YOUR TASK
Go through the following data and transcribe exactly the stretch of lines from the one holding "still to walk" to the one holding "(R282), since when", both included.
________________________________________
/-! ## Images, the stage plan, energy -/

/-- The part of an image that no register shows (R209 to R225): whether its buffers are exchanged behind
the views, the producer's marks in the fill view's head, word 1 and TIME of the committed head, the
fill buffer's lines written since the exchange, the lines still to carry, whether the next commit sends
every line, whether a full mirror is awaited after a gap, with the lines that have arrived since the last commit record
(their place in the view, data and uncorrectable words), whether the partner has asked for a full mirror, and whether
EV_IMG_STALE has been raised since the last commit. -/
structure Image where
  swapped : Bool
  marks : Nat
  flags : Nat
  time : Nat
  written : List Nat
  carry : List Nat
  full : Bool
  gap : Bool
  staged : List (Nat × List Byte × Nat)
  asked : Bool
  stale : Bool
  deriving DecidableEq, Repr, Inhabited

/-! ## The Span -/

/-- A packet that waits for a span port's arbiter: its source of R338 (0 forwarded request, 1 mirroring, 2
link control), its context, the accepted request that it forwards, what waits for its acknowledgement, and of a mirrored line the words that are uncorrectable
(a bit each, R221). -/
structure SpanItem where
  src : Nat
  ctx : Nat
  pkt : Pkt
  order : Option Nat
  mark : Option SpanMark
  bad : Nat
  deriving DecidableEq, Repr, Inhabited

/-- A journal entry (R367 to R369): its number, the host request it describes, whether it is an unlocking
write, the window that resolved it, the SIDE of the device that received it. On the owner also the
accepted request it belongs to, and whether the link layer has acknowledged its packet. -/
structure JEntry where
  jseq : Nat
  pkt : Pkt
  locked : Bool
  window : Nat
  rxSide : Bool
  order : Nat
  acked : Bool
  deriving DecidableEq, Repr, Inhabited

/-- What a device knows of its partner and its pair (R355 to R374): the arrival of the last heartbeat on
each port and the heartbeats counted, the contents of the latest heartbeat, the renewal of each lease
(segment, instant), packets that wait for the port arbiters, the journal as owner (next number and
unretired entries by segment) and as partner (entries by segment, marks by segment and context), the
last packet received, handovers begun, handovers whose release waits for the partner's OWN,
segments about to be taken (1 by takeover, 2 by handover), walks that have reported an uncertain entry, entries
still to walk after a takeover, and the commit records discarded until a full mirror. -/
structure Span where
  hbAt : SMap Nat
  hbCount : SMap Nat
  own : Nat
  avail : Nat
  jrn : Nat
  side : Bool
  heard : Bool
  known : Bool
  renewed : SMap Nat
  queue : SMap (List SpanItem)
  nextJ : SMap Nat
  sent : SMap (List JEntry)
  held : SMap (List JEntry)
  marks : List (Nat × Nat × Nat)
  lastRx : Nat
  handover : List Nat
  released : List Nat
  taking : SMap Nat
  unsure : List Nat
  walk : SMap (List JEntry)
  reissued : List (Nat × Nat × JEntry)
  deriving DecidableEq, Repr, Inhabited

/-! ## Contexts on couriers -/

/-- A token t0 to t7 (R242, R243, R279): its state 0 FREE, 1 PENDING, 2 DONE; the completion status, the
read data, the bus time in ns, the CRTY_N answers received. -/
structure Token where
  state : Nat
  status : Nat
  data : Word
  busNs : Nat
  retries : Nat
  deriving DecidableEq, Repr, Inhabited

/-- A token resolution that arrives while the context's courier is migrating (R247 step 4). -/
structure HeldToken where
  ctx : Nat
  token : Nat
  status : Nat
  data : Word
  busNs : Nat
  answers : Nat
  deriving DecidableEq, Repr, Inhabited

/-- What a WAIT waits for (R281): nothing, tokens by mask (any or all), an event, or a time. -/
inductive WaitFor where
  | none
  | tokens (mask : Nat) (all : Bool)
  | event (e : Nat)
  | time
  deriving DecidableEq, Repr, Inhabited

/-- The architectural state of a context with a program (R237), its item slot (R241) and whether an
interrupt line put the item, and where it stands with the scheduler: the WAIT it is in, whether a wake has
been recorded (R239), since when it is READY and bound and under which class (R240), the inbound marks of
the work items it has taken since its last MSG (R284), its last trap, when its WAIT ends by time on the time base
(R282), since when its WAIT holds its thread (R240),
whether its instruction already waits for a courier tag (R242). -/
structure Arch where
  w : List Word
  z : Bool
  n : Bool
  c : Bool
  v : Bool
  d : List (BitVec 128)
  t : List Token
  pc : Nat
  inTrap : Bool
  trapPc : Nat
  item : Option Word
  waitFor : WaitFor
  wake : Bool
  readyAt : Nat
  boundAt : Nat
  marks : List (Nat × Nat)
  lastCause : Nat
  lastInfo : Word
  due : Option Nat
  waitSince : Option Nat
  itemLine : Bool
  boundCls : Nat
  tagWait : Bool
  deriving DecidableEq, Repr, Inhabited
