-- ==== Sys2Proof/Machine/Operands.lean ====
section
/-! DEFINITION. The operand forms: packet headers and their fields (R28, R31), packets as bytes, and the
translation of a request through a window into beats (R137 to R148). -/

namespace Sys2Proof

/-! ## Header fields (R28) -/

/-- TYPE. -/
def Hdr.type (h : Hdr) : Nat := bits h.w0 27 5
/-- VC. -/
def Hdr.vc (h : Hdr) : Nat := bits h.w0 25 2
/-- VOTED. -/
def Hdr.voted (h : Hdr) : Bool := bits h.w0 24 1 == 1
/-- CTX. -/
def Hdr.ctx (h : Hdr) : Nat := bits h.w0 16 8
/-- SEQ. -/
def Hdr.seq (h : Hdr) : Nat := bits h.w0 0 16
/-- TAG. -/
def Hdr.tag (h : Hdr) : Nat := bits h.w1 22 10
/-- LEN. -/
def Hdr.len (h : Hdr) : Nat := bits h.w1 13 9
/-- STATUS, ATOMIC OP or SEQ OP. -/
def Hdr.op (h : Hdr) : Nat := bits h.w1 9 4
/-- FENCE. -/
def Hdr.fence (h : Hdr) : Bool := bits h.w1 8 1 == 1
/-- ADDR[39:0]. -/
def Hdr.addr (h : Hdr) : Nat := bits h.w1 0 8 * 2 ^ 32 + h.w2.toNat
/-- ORIGIN. -/
def Hdr.origin (h : Hdr) : Nat := bits h.w3 28 4
/-- EVENT. -/
def Hdr.event (h : Hdr) : Nat := bits h.w3 16 9

/-- The header with another TYPE. -/
def Hdr.withType (h : Hdr) (t : Nat) : Hdr := { h with w0 := setBits h.w0 27 5 t }
/-- The header with other bits [12:9]. -/
def Hdr.withOp (h : Hdr) (o : Nat) : Hdr := { h with w1 := setBits h.w1 9 4 o }
/-- The header with ORIGIN and TAG zero: what a comparison leaves (R107). -/
def Hdr.compared (h : Hdr) : Hdr := { h with w1 := setBits h.w1 22 10 0, w3 := setBits h.w3 28 4 0 }
/-- The four words of a header. -/
def Hdr.words (h : Hdr) : List Word := [h.w0, h.w1, h.w2, h.w3]

/-- A header from its fields (R28). -/
def mkHdr (type vc : Nat) (voted : Bool) (ctx seq tag len op addr origin event : Nat) : Hdr :=
  { w0 := BitVec.ofNat 32 (type % 32 * 2 ^ 27 + vc % 4 * 2 ^ 25 + ofBool voted * 2 ^ 24 +
      ctx % 256 * 2 ^ 16 + seq % 65536),
    w1 := BitVec.ofNat 32 (tag % 1024 * 2 ^ 22 + len % 512 * 2 ^ 13 + op % 16 * 2 ^ 9 +
      addr / 2 ^ 32 % 256),
    w2 := BitVec.ofNat 32 addr,
    w3 := BitVec.ofNat 32 (origin % 16 * 2 ^ 28 + event % 512 * 2 ^ 16) }

end Sys2Proof

namespace Sys2Proof.Machine

/-- The bytes of a packet as they travel (R28): header words and data, little-endian. -/
def pktBytes (k : Pkt) : List Byte :=
  (k.h.words.map (fun w => leBytes 4 w.toNat)).flatten ++ k.data

/-- Packet type codes (R31). -/
def tMWR : Nat := 0x01
@[inherit_doc tMWR] def tNPW : Nat := 0x02
@[inherit_doc tMWR] def tMRD : Nat := 0x03
@[inherit_doc tMWR] def tATM : Nat := 0x04
@[inherit_doc tMWR] def tCPL : Nat := 0x08
@[inherit_doc tMWR] def tCPLD : Nat := 0x09
@[inherit_doc tMWR] def tMSG : Nat := 0x10
@[inherit_doc tMWR] def tSEQ : Nat := 0x11
@[inherit_doc tMWR] def tRPL : Nat := 0x12
@[inherit_doc tMWR] def tNOP : Nat := 0x1F

/-- The virtual channel of a type (R31), none for a reserved type. -/
def typeVc (t : Nat) : Option Nat :=
  if t = tMWR ∨ t = tMSG then some 0
  else if t = tNPW ∨ t = tMRD ∨ t = tATM ∨ t = tSEQ ∨ t = tRPL then some 1
  else if t = tCPL ∨ t = tCPLD then some 2
  else if t = tNOP then some 0
  else none

/-- Whether a type uses LEN (R29). -/
def usesLen (t : Nat) : Bool :=
  t == tMWR || t == tNPW || t == tMRD || t == tATM || t == tCPL || t == tCPLD || t == tMSG

/-- Whether a type carries data (R31). -/
def hasData (t : Nat) : Bool := t == tMWR || t == tNPW || t == tATM || t == tCPLD || t == tMSG

/-- Whether a type is a request that takes a tag (R38, R39). -/
def nonPosted (t : Nat) : Bool := t == tNPW || t == tMRD || t == tATM || t == tSEQ || t == tRPL

/-- Whether a type is a request with an address that the boundary rule of R30 concerns. -/
def isAccess (t : Nat) : Bool := t == tMWR || t == tNPW || t == tMRD || t == tATM

/-- Completion status codes (R42). -/
def stSC : Nat := 0
@[inherit_doc stSC] def stUR : Nat := 1
@[inherit_doc stSC] def stTE : Nat := 2
@[inherit_doc stSC] def stTO : Nat := 3
@[inherit_doc stSC] def stRT : Nat := 4
@[inherit_doc stSC] def stUN : Nat := 5
@[inherit_doc stSC] def stFE : Nat := 6
@[inherit_doc stSC] def stDV : Nat := 7
@[inherit_doc stSC] def stAB : Nat := 8
@[inherit_doc stSC] def stLK : Nat := 9

/-- The size of an atomic's operand in bytes, if its OP, length and alignment are allowed (R52). -/
def atomicSize (op len addr : Nat) : Option Nat :=
  let n := len + 1
  let size := if op = 3 then n / 2 else n
  if op = 0 ∨ 3 < op then none
  else if (size = 4 ∨ size = 8) ∧ (op ≠ 3 ∨ n = 2 * size) ∧ addr % size = 0 then some size
  else none

/-- The value an atomic writes back, from the old operand and the packet data (R52). -/
def atomicNew (op size : Nat) (old : List Byte) (data : List Byte) : List Byte :=
  if op = 1 then leBytes size (leNat old + leNat data)
  else if op = 2 then data
  else if old = data.take size then data.drop size
  else old

/-! ## Windows (R137 to R148) -/

/-- Whether window `w` is bound to context `n` (R165). -/
def State.bound (s : State) (n w : Nat) : Bool :=
  if w < 32 then bitAt (s.get (CTX_WIN0_BIND n)) w else bitAt (s.get (CTX_WIN1_BIND n)) (w - 32)

/-- Whether window `w` matches host address `a` (R137). -/
def State.winMatch (s : State) (w a : Nat) : Bool :=
  let size := s.get (WIN_SIZE_LOG2 w)
  s.on (WIN_ATTR_EN w) && a / 2 ^ size == s.get (WIN_BASE_BASE w) * 4096 / 2 ^ size

/-- The window that a request of context `n` at host address `a` resolves to (R138). -/
def State.resolve (s : State) (n a : Nat) : Option Nat :=
  (List.range 64).find? (fun w => s.bound n w && s.winMatch w a)

/-- The target that a TARGET code names (R136). -/
def targetOf (code : Nat) : Target :=
  if code < 4 then .seg code else if code = 4 then .ledger else if code = 5 then .partner
  else if code = 6 then .compat else .internal

/-- The target that host address `a` has for a request of context `n` (R13, R136): register space and the internal
memories also where the address has none. -/
def State.targetAt (s : State) (n a : Nat) : Target :=
  if 0x1000000 ≤ a ∧ a < 0x1800000 then .ledger
  else if 0x3800000 ≤ a ∧ a < 0x4000000 then .compat
  else if a < 0x100000000 then .internal
  else match s.resolve n a with
    | some w => targetOf (s.get (WIN_ATTR_TARGET w))
    | none => .internal

/-- The target address of host address `a` through window `w` (R139). -/
def State.winTarget (s : State) (w a : Nat) : Nat :=
  s.get (WIN_TBASE_TBASE w) * 4096 + a % 2 ^ s.get (WIN_SIZE_LOG2 w)

/-- The exchange mask of a byte order mode (R145). -/
def orderMask (order : Nat) : Nat :=
  if order = 0 then 0 else if order = 1 then 1 else if order = 2 then 3 else 2

/-- The bytes per beat of a width code (R146). -/
def beatBytes (width : Nat) : Nat := if width = 0 then 1 else if width = 1 then 2 else 4

/-- A byte added to the beat that holds it, beats rising by address (R146). -/
def addByte (w c : Nat) (b : Byte) : List Beat → List Beat
  | [] => [⟨c / w * w, [(c, b)]⟩]
  | x :: t =>
    if c / w * w < x.addr then ⟨c / w * w, [(c, b)]⟩ :: x :: t
    else if c / w * w = x.addr then { x with lanes := x.lanes ++ [(c, b)] } :: t
    else x :: addByte w c b t

/-- A request split into beats (R146): host byte `x` of it goes to target byte base + (x XOR k). -/
def splitBeats (base k w off : Nat) (bytes : List Byte) : List Beat :=
  (List.range bytes.length).foldl
    (fun bs i => addByte w (base + Nat.xor (off + i) k) (bytes.getD i 0) bs) []

/-- How many beats from the head of a list a burst moves at most (R148): up to 16, within one 64-byte
target block. -/
def burstLen (burst : Bool) (width : Nat) (bs : List Beat) : Nat :=
  match bs with
  | [] => 0
  | b :: t =>
    if burst && width == 4 then
      min 16 (1 + (t.takeWhile (fun x => x.addr / 64 == b.addr / 64)).length)
    else 1

end Sys2Proof.Machine
end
________________________________________
TASK OUTPUT
still to walk after a takeover, and the commit records discarded until a full mirror. -/
structure Span where
  hbAt : SMap Nat
  hbCount : SMap Nat
  own : Nat
  avail : Nat
  jrn : Nat
  side : Bool
  heard : Bool
  known : Bool
  renewed : SMap Nat
  queue : SMap (List SpanItem)
  nextJ : SMap Nat
  sent : SMap (List JEntry)
  held : SMap (List JEntry)
  marks : List (Nat × Nat × Nat)
  lastRx : Nat
  handover : List Nat
  released : List Nat
  taking : SMap Nat
  unsure : List Nat
  walk : SMap (List JEntry)
  reissued : List (Nat × Nat × JEntry)
  deriving DecidableEq, Repr, Inhabited

/-! ## Contexts on couriers -/

/-- A token t0 to t7 (R242, R243, R279): its state 0 FREE, 1 PENDING, 2 DONE; the completion status, the
read data, the bus time in ns, the CRTY_N answers received. -/
structure Token where
  state : Nat
  status : Nat
  data : Word
  busNs : Nat
  retries : Nat
  deriving DecidableEq, Repr, Inhabited

/-- A token resolution that arrives while the context's courier is migrating (R247 step 4). -/
structure HeldToken where
  ctx : Nat
  token : Nat
  status : Nat
  data : Word
  busNs : Nat
  answers : Nat
  deriving DecidableEq, Repr, Inhabited

/-- What a WAIT waits for (R281): nothing, tokens by mask (any or all), an event, or a time. -/
inductive WaitFor where
  | none
  | tokens (mask : Nat) (all : Bool)
  | event (e : Nat)
  | time
  deriving DecidableEq, Repr, Inhabited

/-- The architectural state of a context with a program (R237), its item slot (R241) and whether an
interrupt line put the item, and where it stands with the scheduler: the WAIT it is in, whether a wake has
been recorded (R239), since when it is READY and bound and under which class (R240), the inbound marks of
the work items it has taken since its last MSG (R284), its last trap, when its WAIT ends by time on the time base
(R282), since when its WAIT holds its thread (R240),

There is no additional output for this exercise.